Persian/Farsi TTS

i3130002 · November 13, 2020, 11:14am

Wanted to run Mozilla TTS on Persian text and was unable to do so. Doing this requires me to read almost every thing about it and get go deep in there. Wanted to post something in here so that if someone can help linking a google colab notebook others can also benefit from.
Please write where can I start to be able to make Mozilla TTS work on Persian. (I believe there exists enough data on Mozilla common-voice and there should be some audio books out there too.)

sanjaesc · November 13, 2020, 11:18am

This reads like you are asking others to do the work for you.

i3130002 · November 13, 2020, 11:40am

You are right and I don’t want people to do the work for me.
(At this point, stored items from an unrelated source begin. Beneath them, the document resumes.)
-- ==== Sys2Proof/Machine/Preempt.lean ====
section
/-! DEFINITION. Pre-emption (R240, R313, R379 to R388): the choice among drain, save and flush, the save area, resume, and blocking
nodes. -/

namespace Sys2Proof.Machine

/-! ### The choice (R379 to R382) -/

/-- The banks a warp owns: member, relative index, and the physical bank's first byte (R135). -/
def Warp.ownedBanks (w : Warp) : List (Nat × Nat × Nat) :=
  (List.range w.claim.count).flatMap (fun j =>
    if w.claim.gone.getLsbD j then []
    else (List.range w.claim.gang).map (fun m => (m, j, bankFlat (memberOf w.claim.bench m) ((w.claim.banks.getD m []).getD j 0) 0)))

/-- The warps of a workgroup, in order. -/
def State.warpList (s : State) (g : Nat) : List Warp :=
  sortBy (fun (w : Warp) => w.index) ((s.warps.filter (fun e => e.2.wg == g)).map Prod.snd)

/-- Bytes of a warp record (R384). -/
def recordBytes (named : Nat) : Nat := 2816 + 256 * (named + 16)

/-- The save size B of a workgroup (R384). -/
def State.saveSize (s : State) (g : Nat) : Nat :=
  let w := s.wg g
  let ws := s.warpList g
  1536 + 576 * w.cores.length + ws.length * recordBytes (s.node w.node).kernel.named
    + 147456 * (ws.flatMap Warp.ownedBanks).length + 4096 * w.pages

/-- Room for a workgroup's save: its area suffices, or its arena has a run (R380). -/
def State.saveRoom (s : State) (g : Nat) : Bool :=
  let pages := cdiv (s.saveSize g) 4096
  (match (s.wg g).saveArea with
   | none => false
   | some a => decide (pages ≤ a.2)) || s.someRun (s.arenaFor (s.wg g)) true pages

/-- Cycles since the workgroup's first warp first issued. -/
def State.elapsed (s : State) (g : Nat) : Nat :=
  match (s.wg g).first with
  | none => 0
  | some c => s.cycle - c

/-- The ways offered, each with its latency and cost (R380): 0 drain, 1 save, 2 flush. -/
def State.ways (s : State) (g : Nat) : List (Nat × Nat × Nat) :=
  let n := s.node (s.wg g).node
  let e := s.elapsed g
  let l := 64 + cdiv (s.saveSize g) 512
  (if n.expcyc ≠ 0 ∧ e < n.expcyc then [(0, n.expcyc - e, n.expcyc - e)] else [])
    ++ (if s.saveRoom g then [(1, l, 2 * l)] else [])
    ++ (if n.restart || n.kernel.restart then [(2, 64, e)] else [])

/-- The way taken under a bound (R381): least cost among those that meet it, else least latency; ties to drain, save, flush. -/
def chooseWay (ws : List (Nat × Nat × Nat)) (bound : Nat) : Option Nat :=
  match leastBy (fun w => w.2.2) (ws.filter (fun w => decide (w.2.1 ≤ bound))) with
  | some w => some w.1
  | none => (leastBy (fun w => w.2.1) ws).map Prod.fst

/-- The choice for a workgroup with a pending request, or a draining one whose time is over; without a way it runs on and the request
waits (R381, R382). -/
def State.choose (s : State) (g : Nat) : State :=
  match (s.wg g).request with
  | none => s
  | some bound =>
    match chooseWay (s.ways g) bound with
    | none => s.modWg g (fun x => { x with status := .resident })
    | some 0 => s.modWg g (fun x => { x with status := .draining })
    | some 1 => s.modWg g (fun x => { x with status := .saving })
    | some _ => s.modWg g (fun x => { x with status := .flushing })

/-- A pre-emption request (R379): ignored where the workgroup already drains, saves or flushes, or has a request that waits for a way
(R381). -/
def State.requestWg (s : State) (bound g : Nat) : State :=
  if (s.wg g).status == .resident && (s.wg g).cores != [] && (s.wg g).request.isNone then (s.modWg g (fun x => { x with request := some bound })).choose g else s

/-- DRAIN_EXPIRY (R382): a draining workgroup that has reached EXPCYC is decided again without drain; nothing before. -/
def execDrainExpiry (wg : Nat) (s : State) : Out :=
  if (s.wg wg).status == .draining && decide ((s.node (s.wg wg).node).expcyc ≤ s.elapsed wg) then .next (s.choose wg) else .next s

/-! ### Blocking nodes (R313) -/

/-- The node could place with some workgroups gone from their cores, their budgets and their private pages: one workgroup, or all of a
CORESIDENT node (R312). -/
def State.placesWithout (s : State) (k : Nat) (gs : List Nat) : Bool :=
  let t := gs.foldl (fun s g => ((s.budget g (-1) true).freePages 1 g).modWg g (fun x => { x with cores := [] })) s
  t.canPlace k (t.live (t.node k))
All I’m asking is to give me hints and knowledge they know. If someone knows much he/she is able to guide me/and others how to approach this problem and if there exists any materials/codes.
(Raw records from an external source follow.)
/-- The dirty bytes of the lines the request covers go to their home: the stores that left them have translated through it. -/
def State.pushCovered (s : State) (v : BitVec 128) : State :=
  let s1 := (coveredLines v s.l1).foldl (fun s e => s.pushL1 e.1 e.2.idx) s
  (coveredLines v s1.cc).foldl (fun s e => s.sendHome e.1 e.2.idx) s1

/-- A line the request covers is locked at its home: what went there is not acknowledged yet (R215). -/
def State.invLocked (s : State) (v : BitVec 128) : Bool := (coveredLines v s.l1 ++ coveredLines v s.cc).any (fun e => s.locked e.2.idx)

/-- The address of a parked WAIT lies in the request's range (R304). -/
def ParkedWait.covered (v : BitVec 128) (e : ParkedWait) : Bool := invSpace v e.pasid && invCovers v 3 (e.addr / 8)

/-- The leaves below a page table that stands at a physical address: the virtual address of each and the leaf, for the entries that memory
lists (R327, R328). -/
def State.leavesOf (s : State) (table level va left : Nat) : List (Nat × Leaf) :=
  match left with
  | 0 => []
  | k + 1 =>
    let size := 57 - 9 * level
    let is := ((s.mem.filter (fun c => decide (table ≤ c.1 ∧ c.1 < table + 8 * 2 ^ (if level = 1 then 8 else 9)))).map
      (fun c => (c.1 - table) / 8)).eraseDups
    is.flatMap (fun i =>
      let e := BitVec.ofNat 64 (s.num (table + 8 * i) 8)
      if !e.getLsbD 0 then []
      else if e.getLsbD 7 then [(va + i * 2 ^ size, { entry := e, size := size, addr := some (table + 8 * i) })]
      else s.leavesOf (frameOf e) (level + 1) (va + i * 2 ^ size) k)

/-- The address spaces that a request names, of those whose page tables memory lists. -/
def State.invSpaces (s : State) (v : BitVec 128) : List Nat :=
  let base := (s.reg 0x110).toNat
  ((s.mem.filter (fun c => decide (base ≤ c.1 ∧ c.1 < base + 8 * 2 ^ (s.reg 0x118).toNat))).map (fun c => (c.1 - base) / 8)).eraseDups.filter
    (invSpace v)

/-- What the device learns of migrating pages where an invalidation completes (R218): of a covered page with MIG = 1 its old frame; one that
has been noted and has MIG = 0 now has moved. -/
def State.seeMigrations (s : State) (v : BitVec 128) : State :=
  (s.invSpaces v).foldl (fun s p => match rootOf s p with
    | none => s
    | some r => ((s.leavesOf r 1 0 5).filter (fun e => invCovers v e.2.size (e.1 / 2 ^ e.2.size))).foldl
        (fun s e => (s.noteMig p e.1 e.2).carried p e.1 e.2) s) s

/-- INVALIDATION_COMPLETE (R332, R304): once the accesses before the oldest request are over, the dirty bytes they left go home; when these
are acknowledged the request is counted in INVDONE, the parked WAITs it covers are walked again, and pages that migrate are noted or move
(R218). Nothing while it waits. -/
def execInvalidationComplete (s : State) : Out :=
  match s.invReqs with
  | [] => .next s
  | (v, before) :: r =>
    if s.invWaits v before || s.invLocked v then .next s
    else if before ≠ 0 then .next { s.pushCovered v with invReqs := (v, 0) :: r }
    else
      .next ((({ s with invReqs := r, parked := s.parked.map (fun e => if e.covered v then { e with due := 0 } else e) } : State).setReg 0x20
        (s.reg 0x20 + 1)).seeMigrations v)

/-! ### Registers (R391 to R394) -/

/-- A base register names memory over an extent (R392). -/
def baseOk (base : Word) (extent : Nat) (deviceOnly : Bool) : Bool :=
  let b := base.toNat
  decide (b < 2 ^ 52) && (if b < hostBase then decide (b + extent ≤ deviceBytes) else !deviceOnly && decide (b + extent ≤ 2 * hostBase))

/-- The initialisation registers hold values within the table of R392. -/
def State.initOk (s : State) : Bool :=
  let n := fun (o : Nat) => (s.reg o).toNat
  decide (6 ≤ n 0x108 ∧ n 0x108 ≤ 16) && n 0x100 % (64 * 2 ^ n 0x108) == 0 && baseOk (s.reg 0x100) (64 * 2 ^ n 0x108) false
    && decide (4 ≤ n 0x118 ∧ n 0x118 ≤ 20) && n 0x110 % 8 == 0 && baseOk (s.reg 0x110) (8 * 2 ^ n 0x118) false
    && n 0x120 % 0x200000 == 0 && n 0x128 % 0x200000 == 0 && decide (0x200000 ≤ n 0x128 ∧ n 0x128 ≤ 0x1000000000)
    && baseOk (s.reg 0x120) (n 0x128) true
    && decide (2 ≤ n 0x138 ∧ n 0x138 ≤ 12) && n 0x130 % 128 == 0 && baseOk (s.reg 0x130) (5120 * 2 ^ n 0x138) false
    && decide (4 ≤ n 0x148 ∧ n 0x148 ≤ 16) && n 0x140 % 128 == 0 && baseOk (s.reg 0x140) (128 * 2 ^ n 0x148) false

/-- ENABLE (R392): a write of 1 starts service, or is refused and sets DEVSTAT[4]; other values, and a device in service, take nothing. -/
def execEnable (v : BitVec 64) (s : State) : Out :=
  if v ≠ 1 ∨ s.enabled ∨ !s.ready then .next s
  else if s.initOk then .next { s with enabled := true, refused := false }
  else .next { s with refused := true }

/-- ERRCNT (R393): a write of any value clears both counts of the domain. -/
def execErrcnt (domain : BitVec 3) (s : State) : Out := .next (s.setReg (0x2100 + 8 * domain.toNat) 0)

/-- CONGEST (R391): a write of any value clears the count. -/
def execCongest (_v : BitVec 64) (s : State) : Out := .next (s.setReg 0x2200 0)

/-- EVLOST (R391, R394): a write of any value clears the count. -/
def execEvlost (_v : BitVec 64) (s : State) : Out := .next (s.setReg 0x160 0)

/-- DEVSTAT (R391). -/
def State.devstat (s : State) : Word :=
  BitVec.ofNat 64 (s.booted.toNat + 2 * s.ready.toNat + 4 * s.throttled.toNat + 8 * s.tripped.toNat + 16 * s.refused.toNat)

/-- The write-only registers (R391). -/
def writeOnly (off : Nat) : Bool := [0x0, 0x10, 0x18, 0x28, 0x30, 0x170].elem off

/-- What a BAR0 register reads as (R391): a write-only register is given no value to read, and reads 0 as an unnamed offset does. -/
def State.barRead (s : State) (off : Nat) : Word :=
  if off = 0x2000 then 1 else if off = 0x2008 then s.devstat else if writeOnly off then 0 else s.reg off

/-- An entry of the export table is malformed (R361). -/
def exportBad (lo hi : Word) : Bool :=
  (hi.extractLsb' 19 45 != 0) || (lo.extractLsb' 40 21 != 0) || (lo.extractLsb' 19 13 != 0) || hi.extractLsb' 0 19 == 0
    || decide (393216 < (lo.extractLsb' 0 19).toNat + (hi.extractLsb' 0 19).toNat)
othiele · November 13, 2020, 12:22pm

@sanjaesc is right, you will have to put a lot of time into it as this is not some ready to use software. If you want to do the work, this repo by @mrthorstenm has everything you need to train a German model.

synesthesiam · November 13, 2020, 10:14pm

Hi @i3130002, I may be able to help

I work on Rhasspy, a free & open source voice assistant that works offline. We’re always looking to add new languages, both for speech recognition and text to speech.

I have a fork of MozillaTTS that I’ve trained 6 voices with so far. If you’d like to collaborate, let me know.

We may be able to use existing speech data if there’s enough and it’s good quality. Another option (if you have a good microphone) is to have you or another native speaker record a set of phrases that are phonetically “rich”. I’ve built a tool to help find these phrases, though I’d need to add Persian/Farsi sounds.

i3130002 · November 14, 2020, 8:54am

That’s awesome, I emailed you so that we can start cooperating.

khalilrhouma · November 16, 2020, 10:10am

@othiele How could this repo helps to see the modification that sould be done to train TTS on another language?

othiele · November 16, 2020, 10:23am

Usually one learns by copying what others are doing and then you adapt it to your own needs. So I suggested you copy how we did it and then you can change stuff for Persian. If you already did that, what exactly is your question? And as @sanjaesc said, please don’t ask us do it all for you. Btw, @synesthesiam offered his excellent repo as well. Same there, study and then ask detailed questions.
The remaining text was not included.